While many of the terms and words everyone needs to know are external words, like variance, there will also be internal words that you’ll have to make sure are defined consistently and understood evenly. For example, if your customer support teams asks to see how many people are churning off your subscription software project, what does churn actually mean? At first it seems obvious – it’s subscriptions that have ended. But that might not be how everyone sees it. For example, should it include start-ups using the software who went bankrupt or shut down? How about subscriptions for small companies that ended when the company was bought out and merged into the larger enterprise subscription? Words like “churn” seem to have a single, obvious definition but may vary widely when it comes to actually calculating or interpreting the numbers. To succeed with analytics you have to take the time to make sure everyone knows what they mean.

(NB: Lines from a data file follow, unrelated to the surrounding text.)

-- ==== Sys2Proof/Machine/PumpSeq.lean ====
section
/-! DEFINITION. The Pump's sequence within a period (R86, R90–R92): the main schedule at E2, the output set at E4, the slow lane, and
the end of the period. -/
namespace Sys2Proof.Machine

/-- The strokes of the segments due, with the number of strokes issued when each is done, after `n` strokes (R90). -/
def State.dueSegs (s : State) (pc n : Nat) : List Segment → List (BitVec 64) × List (Nat × Nat)
  | [] => ([], [])
  | g :: gs =>
    if (s.chan g.chan).due pc then
      let r := State.dueSegs s pc (n + g.len) gs
      (s.strokes s.pump.active g.base g.len ++ r.1, (g.chan, n + g.len) :: r.2)
    else State.dueSegs s pc n gs

/-- The main schedule of the period: system strokes up to the link point, the due segments, the remaining system strokes (R90). -/
def State.mainSchedule (s : State) : List (BitVec 64) × List (Nat × Nat) :=
  let b := s.pump.active
  let l := s.lay b
  let segLen := (l.segs.map (·.len)).foldl (· + ·) 0
  let r := s.dueSegs (s.getR Reg.TIME_PERIOD_CNT).toNat l.linkPos l.segs
  (s.strokes b 0 l.linkPos ++ r.1 ++ s.strokes b (l.linkPos + segLen) (l.sysMain - l.linkPos), r.2)

/-- E2: the main schedule begins in Pump cycle 1,600 with its predicates cleared (R84, R90). -/
def State.pumpStart (s : State) : State :=
  let s1 := (s.advanceTo (s.clk.e0 + 3200)).settleTo 1599
  let (ws, due) := s1.mainSchedule
  { s1 with pump.preds := 0, pump.run := if ws = [] then .idle else .main, pump.issue := ws, pump.cyc := 1600, pump.started := true,
            pump.due := due, pump.total := ws.length }

/-- PUMP_START (R90): once in a period with a bank in force. -/
def execPumpStart (s : State) : Host.Outcome State Fault Refusal :=
  if !s.awake || !s.clk.gen || !s.pump.inForce || s.pump.started || s.pump.e4Done then done s else done s.pumpStart

/-- OUT_PHASE in force: that of the bank in force, 0 while there is none (R10). -/
def State.outPhase (s : State) : Nat := if s.pump.inForce then (s.lay s.pump.active).outPhase else 0

/-- Every pending output word takes its value (R86). -/
def State.applyOut (s : State) : SMap (Option Word) → State
  | [] => s
  | (i, some w) :: r => State.applyOut (s.setSramW (s.getF (Reg.PUMP_RES_BASE 7) 0 18 + i) w) r
  | (_, none) :: r => State.applyOut s r

/-- The overrun at E4 (R91): counted, flagged, and in ARMED or RUN OVR_LIMIT of them in a row enter SAFE. -/
def State.overrunAtE4 (s : State) : State :=
  let live := decide (s.pw.mode = .armed ∨ s.pw.mode = .run)
  let n := if live then s.pump.overruns + 1 else 0
  let s1 := ((({ s with pump.overrun := true, pump.overruns := n }).incSat Reg.PUMP_OVR_CNT).irq Pg.PUMP 1)
  if live && decide (max 1 (s.getF Reg.PUMP_OVR_CFG 0 8) ≤ n) then s1.enterSafe SafeCause.ctrlFault else s1

/-- E4 for the Pump: the output set is committed when FIN has retired, and discarded whole when it has not (R12, R16, R86). -/
def State.outCommit (s : State) : State :=
  let s1 := s.settleTo (s.e4Cycle s.outPhase)
  let pend := s1.pump.outPend
  let s2 := { s1 with pump.outPend := [], pump.e4Done := true }
  if s1.pump.finAt.isSome then { (s2.applyOut pend) with pump.overruns := 0 } else s2.overrunAtE4

/-- Stroke number within the slow lane at which slice `j` begins (R92). -/
def sliceStart (lens : List Nat) (j : Nat) : Nat := (lens.take j).foldl (· + ·) 0

/-- A due slice begins in Pump cycle E4c + 1 with the predicates cleared (R84, R92). -/
def State.sliceBegin (s : State) (j : Nat) : State :=
  let l := s.lay s.pump.active
  let c := s.e4Cycle l.outPhase + 1
  let s1 := (s.advanceTo (s.clk.e0 + 2 * c)).settleTo (c - 1)
  let ws := s1.strokes s.pump.active (7168 + sliceStart l.sliceLen j) (l.sliceLen.getD j 0)
  ({ s1 with pump.preds := 0, pump.run := if ws = [] then .idle else .slow, pump.issue := ws, pump.cyc := c,
             pump.slice := none }).setF Reg.PUMP_SLOW_STAT 0 16 j

/-- SLOW_SLICE_START (R92): the slice chosen for the period, skipped in an overrun (R91). -/
def execSlowSliceStart (s : State) : Host.Outcome State Fault Refusal :=
  match s.pump.slice with
  | none => done s
  | some j => if !s.awake || !s.clk.gen || !s.pump.e4Done || s.pump.overrun || s.pump.run ≠ .idle then done s else done (s.sliceBegin j)

/-! ## The end of a period -/

/-- FIN_LAST and FIN_MAX of a period with a main schedule, and the entry of an overrun (R91). -/
def State.finRecord (s : State) : State :=
  if !s.pump.started then s
  else
    let v := s.pump.finAt.getD 0x1FFFF
    let s1 := (s.setR Reg.PUMP_FIN_LAST (w32 v)).modR Reg.PUMP_FIN_MAX (fun m => if m.toNat < v then w32 v else m)
    if s.pump.overrun then s1.logE 1 (some 1) Pg.PUMP 0 [(3, v)] else s1

/-- A slice still issuing is abandoned (R92). -/
def State.slowAbandon (s : State) : State :=
  if s.pump.run = .slow then (s.incSat Reg.PUMP_SLOW_ABANDON_CNT).irqLog 1 2 Pg.PUMP 0 [] else s

/-- The channels whose segment was issued whole have executed (R115). -/
def State.markExecuted (s : State) : State :=
  let issued := s.pump.total - (if s.pump.run = .main then s.pump.issue.length else 0)
  s.pump.due.foldl (fun s e => if e.2 ≤ issued then s.modChan e.1 (fun c => { c with executed := true }) else s) s

/-- What is still in the pipe at E0, with its cycles counted from the new E0. Output words of a schedule that is stopped, or of the main
schedule, and its FIN are discarded (R86, R91). -/
def pipeLeft (stopped : Bool) (cycles : Nat) (p : List (Nat × Retire × Bool)) : List (Nat × Retire × Bool) :=
  (p.filter (fun e => match e.2.1 with
    | .out _ _ => !stopped && !e.2.2
    | .fin => false
    | _ => true)).map (fun e => (e.1 - cycles, e.2.1, false))

/-- Writes that a slice retired after E4 join the next period's set (R86). -/
def mergeLate (m : SMap (Option Word)) : SMap (Option Word) → SMap (Option Word)
  | [] => m
  | (i, v) :: r => mergeLate (SMap.set none i v m) r

/-- The Pump at the E0 that ends a period: retirements of ended cycles, abandoned strokes, FIN_LAST, and a fresh period (R86, R91, R92). -/
def State.pumpEndPeriod (s : State) : State :=
  let cycles := (s.clk.tick - s.clk.e0) / 2
  let s1 := s.settleTo (cycles - 1)
  let stopped := decide (s1.pump.run ≠ .idle)
  let s2 := if s1.pump.run = .main then s1.setR Reg.PUMP_PRED (w32 s1.pump.preds.toNat) else s1
  let s3 := s2.markExecuted.slowAbandon.finRecord
  { s3 with
    pump.run := .idle, pump.issue := [], pump.cyc := 0, pump.started := false, pump.due := [], pump.total := 0, pump.slice := none,
    pump.finAt := none, pump.overrun := false, pump.e4Done := false, pump.pipe := pipeLeft stopped cycles s3.pump.pipe,
    pump.outPend := mergeLate [] s3.pump.outLate, pump.outLate := [] }

/-- Step (4) of R15: the slow lane selects its slice (R92). -/
def State.chooseSlice (s : State) : State :=
  let l := s.lay s.pump.active
  let j := (s.getR Reg.TIME_PERIOD_CNT).toNat % max 1 l.slowDiv
  let due := s.pump.inForce && decide (j < l.sliceLen.length)
  let s1 := { s with pump.slice := if due then some j else none }
  if due then s1 else s1.setF Reg.PUMP_SLOW_STAT 0 16 0xFFFF

end Sys2Proof.Machine
end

A bigger step is to take the time to ensure a basic level of data training for your whole organization. There are few roles that don’t touch some kind of data or analysis, but unless you are a specialist you likely haven’t had any formal data training. When bringing data training to a broad audience, it’s important to focus less on technical topics (no one needs to know how to calculate standard deviation!) and more on developing the vocabulary to understand results (what does “two standard deviations from the mean” actually tell us?). So much data literacy training, often now called data fluency, focuses on trying to turn everyone into data masters. But like learning any foreign language, fluency doesn’t have to be everyone’s goal. Some people might want to read War and Peace in its native Russian, but others of us may just want to be able to visit St. Petersburg and make our way around.


I’ve started calling this kind of familiarity training, “data conversancy” to distinguish it from more technical data literacy training. As end users, not creators, of data, we don’t need to be fluent. We just need to know how to follow directions from a local or ask where the bathroom is.


Now the question is, when your boss orders her version of “Cherry in, cherry out,” will you know what she means?